» **What is required**:
Filter the records below, keeping only lines with the string "ports".

» **Provided material**:

-- ==== Sys2Proof/Machine/Blocks.lean ====
section
/-!
DEFINITION. Sys2Proof/Machine/Blocks.lean: block resets (R163, R324, R416, R437, R444, R479, R486 to R488): when a block is idle,
what its reset clears, and how a request on RSC.BLKRST is judged.
-/

namespace Sys2Proof.Machine

open Host (Outcome)

/-! ### Idle (R163, R324, R416, R437, R444, R479) -/

/-- The block is idle. A frame is one command, so none is in progress between commands (log entry 1). -/
def blockIdle (s : State) : Block → Bool
  | .lane l =>
    let x := s.lane l
    (decide (x.st = .excluded) || decide (x.st = .failed)) && !s.scale.resync.contains l && !x.loading && !x.sigBusy &&
      decide (x.bankChk ≠ 1 ∧ x.bankChk ≠ 2)
  | .eth n => ((s.eth.ports.getD n.val EthPort.init).queues).all (·.isEmpty) && (s.eth.ports.getD n.val EthPort.init).frag.isNone
  | .mvb _ => true
  | .can n => !((s.canSt n.val).busOff && bitOf (cfgAt s 0x0021 n.val 0 1) 2)
  | .uart n => (s.uartSt n.val).cur.isNone && (s.uartSt n.val).pend.isEmpty && !uartDriving s n.val
  | .hostPort h =>
    s.host.laneReads.all (fun r => decide (r.party ≠ h.val)) && (match s.host.current with
      | some r => decide (r.host ≠ h.val)
      | none => true) && s.host.heldReads.all (fun r => decide (r.party ≠ h.val)) && !commitRuns s h.val
  | .pairLink _ => true
  | .keyPort => keyIdle s

/-- Kind and index of a block (R509). -/
def blockCode : Block → Nat × Nat
  | .lane l => (0, laneIx l)
  | .eth n => (1, n.val)
  | .mvb n => (2, n.val)
  | .can n => (3, n.val)
  | .uart n => (4, n.val)
  | .hostPort h => (5, h.val)
  | .pairLink n => (6, n.val)
  | .keyPort => (7, 0)

/-! ### Effects -/

/-- The block is under reset. -/
def markReset (s : State) (b : Block) : State :=
  if s.ctl.inReset.contains b then s else { s with ctl := { s.ctl with inReset := s.ctl.inReset ++ [b] } }

/-- A lane reset (R163, R179): runs end without a record, gate and staging are empty, LEN, LMM and LPM registers return to
their reset values; the memories stay, unverified. -/
def laneResetEffects (s : State) (l : Lane) : State :=
  let s := s.updLane l (fun x => { x with
    runs := [], gate := [], out := [], pre := [], slowQ := [], slowWait := [], faults := [], rr := List.replicate 8 31,
    cmdLive := false, inactValid := false, shown := false, verified := false, bankChk := 0, loading := false, sigBusy := false,
    sig0 := 0, sig1 := 0, scrStore := 0, scrWord := 0 })
  let s := s.updLedger l (fun _ => { Ledger.init with slotsAt := s.clk.loc })
  let s := { s with host := { s.host with laneWrites := s.host.laneWrites.filter (fun p => decide (blockOf p.1 ≠ some (.lane l))) } }
  let a := 0x100000 + 0x100000 * laneIx l
  resetRange s a (a + 0x30000)

/-- A switch port reset (R324): queues, PCS state, counters and ETH.EVENT; the gate list comes back at the next tick. -/
def ethResetEffects (s : State) (n : Nat) : State :=
  let s := if (s.port n).up then prpLanDown s n else s
  let s := { s with eth := { s.eth with ports := modifyAt s.eth.ports n (fun p => { EthPort.init with gclBody := p.gclBody }) } }
  clearRegs s (Reg.ETH_CFG + 0x1000 * n) (Reg.ETH_CFG + 0x1000 * (n + 1)) [.rc, .w1c]

/-- An MVB controller reset (R416). -/
def mvbResetEffects (s : State) (n : Nat) : State :=
  clearRegs (s.updMvb n (fun _ => MvbS.init)) (Reg.MVB_CFG + 0x1000 * n) (Reg.MVB_CFG + 0x1000 * (n + 1)) [.rc, .w1c]

/-- A CAN controller reset (R409, R416). -/
def canResetEffects (s : State) (n : Nat) : State :=
  clearRegs (s.updCan n (fun _ => CanS.init)) (Reg.CAN_CFG + 0x1000 * n) (Reg.CAN_CFG + 0x1000 * (n + 1)) [.rc, .w1c]

/-- A UART reset (R416). -/
def uartResetEffects (s : State) (n : Nat) : State :=
  clearRegs (s.updUart n (fun _ => UartS.init)) (Reg.UART_CFG + 0x400 * n) (Reg.UART_CFG + 0x400 * (n + 1)) [.rc, .w1c]

/-- A Pair Link port reset (R444): link state and counters of that port. -/
def pairResetEffects (s : State) (n : Nat) : State :=
  let s := { s with pair := { s.pair with ports := modifyAt s.pair.ports n (fun _ => PairPort.init) } }
  clearRegs s (Reg.PAIR_PSTATUS + 0x40 * n) (Reg.PAIR_PSTATUS + 0x40 * (n + 1)) [.rc, .w1c]

/-- What the reset of a block does. -/
def blockEffects (s : State) : Block → State
  | .lane l => laneResetEffects s l
  | .eth n => ethResetEffects s n.val
  | .mvb n => mvbResetEffects s n.val
  | .can n => canResetEffects s n.val
  | .uart n => uartResetEffects s n.val
  | .hostPort h => hostResetEffects s h.val
  | .pairLink n => pairResetEffects s n.val
  | .keyPort => keyPortEffects s

/-! ### Requests (R487, R488, R509) -/

/-- RSC.BLKRES and RSC.EVENT after a request. -/
def blockResult (s : State) (b : Block) (res : Nat) : State :=
  let k := blockCode b
  evtSet (regSet s Reg.RSC_BLKRES (wordOf (res + 8 * k.1 + 2 ^ 8 * k.2))) Reg.RSC_EVENT (if res = 1 then 0 else 1)

/-- The host port of a block is held by its PERSTn_N pin. -/
def heldByPin (s : State) : Block → Bool
  | .hostPort h => !s.ctl.pins.perstN.getD h.val true
  | _ => false

/-- A request that reaches RSC.BLKRST is judged (R487). A block that is already under reset stays so (R488). -/
def judgeBlock (s : State) (b : Block) : State :=
  let s := uartSettle s
  if heldByPin s b then blockResult s b 4
  else if s.ctl.inReset.contains b then blockResult s b 1
  else if !blockIdle s b then blockResult s b 2
  else blockEffects (markReset (blockResult s b 1) b) b

/-- A write to RSC.BLKRST by a party (R487). Before lock the house controller's request is refused (R69). -/
def requestBlock (s : State) (p : Nat) (b : Block) : State :=
  if p = 5 ∧ !s.cfg.locked ∧ !s.ctl.held then blockResult s b 5
  else asOwner s p Reg.RSC_BLKRST (fun s => judgeBlock s b)

/-- LANE_RESET (R163, R179). -/
def execLaneReset (party : Party) (lane : Lane) (s : State) : Outcome State Fault Refusal := .next (requestBlock s party (.lane lane))

/-- ETH_PORT_RESET (R324). -/
def execEthPortReset (party : Party) (n : Fin 24) (s : State) : Outcome State Fault Refusal := .next (requestBlock s party (.eth n))

/-- MVB_CONTROLLER_RESET (R416). -/
def execMvbControllerReset (party : Party) (n : Fin 2) (s : State) : Outcome State Fault Refusal :=
  .next (requestBlock s party (.mvb n))

/-- CAN_CONTROLLER_RESET (R409, R416). -/
def execCanControllerReset (party : Party) (n : Fin 8) (s : State) : Outcome State Fault Refusal :=
  .next (requestBlock s party (.can n))

/-- UART_RESET (R416). -/
def execUartReset (party : Party) (n : Fin 8) (s : State) : Outcome State Fault Refusal := .next (requestBlock s party (.uart n))

/-- PAIR_LINK_RESET (R444). -/
def execPairLinkReset (party : Party) (n : Fin 2) (s : State) : Outcome State Fault Refusal :=
  .next (requestBlock s party (.pairLink n))

/-- HOST_PORT_RESET (R437, R486, R488): by the register, by PERSTn_N low, or by the PCIe link going down. -/
def execHostPortReset (source : HostResetSource) (party : Party) (n : Fin 4) (s : State) : Outcome State Fault Refusal :=
  match source with
  | .register => .next (requestBlock s party (.hostPort n))
  | .perst =>
    let s := { s with ctl := { s.ctl with pins := { s.ctl.pins with perstN := s.ctl.pins.perstN.set n.val false } } }
    .next (if s.ctl.held || s.ctl.halted then s else hostResetBegin s n.val)
  | .linkDown => .next (if s.ctl.held || s.ctl.halted || hostInReset s n.val then s else hostLinkDown s n.val false)

/-- KEY_PORT_RESET (R469, R479): by the register, or after a lasting transfer failure, whose verdict stays. -/
def execKeyPortReset (byRegister : Bool) (party : Party) (s : State) : Outcome State Fault Refusal :=
  if byRegister then .next (requestBlock s party .keyPort)
  else if s.ctl.held || s.ctl.halted || s.key.kpwr || decide (s.cfg.load ≠ 3) then .next s
  else .next (markReset (s.updKey (fun k => { k with txn := none, saving := none, suspended := true })) .keyPort)

/-- A lane comes out of reset EXCLUDED, with its bank check restarted; a FAILED lane stays FAILED (R163, R179). -/
def laneOut (s : State) (l : Lane) : State :=
  if (s.lane l).st = .failed then s
  else (setLaneState s l .excluded).updLane l (fun x => { x with bankChk := 1 })

/-- BLOCK_RESET_COMPLETE (R487, R488): the reset of a block ends; a host port waits for its PERSTn_N pin. -/
def execBlockResetComplete (blk : Block) (s : State) : Outcome State Fault Refusal :=
  if !s.ctl.inReset.contains blk || heldByPin s blk then .next s
  else
    let s := { s with ctl := { s.ctl with inReset := s.ctl.inReset.filter (fun b => b ≠ blk) } }
    .next (match blk with
      | .lane l => (laneOut s l).updLedger l (fun x => { x with slotsAt := s.clk.loc })
      | .can n => s.updCan n.val (fun x => { x with integ := s.clk.loc + 11 * canBitNs s n.val })
      | _ => s)

end Sys2Proof.Machine
end

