-- ==== Sys2Proof/Machine/Dispatch.lean ====
section
/-!
DEFINITION. Sys2Proof/Machine/Dispatch.lean: the effect of every command on everything but the queue.
-/

namespace Sys2Proof.Machine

» **Output for this task**:
  | .eth n => ((s.eth.ports.getD n.val EthPort.init).queues).all (·.isEmpty) && (s.eth.ports.getD n.val EthPort.init).frag.isNone
  let s := { s with eth := { s.eth with ports := modifyAt s.eth.ports n (fun p => { EthPort.init with gclBody := p.gclBody }) } }
  let s := { s with pair := { s.pair with ports := modifyAt s.pair.ports n (fun _ => PairPort.init) } }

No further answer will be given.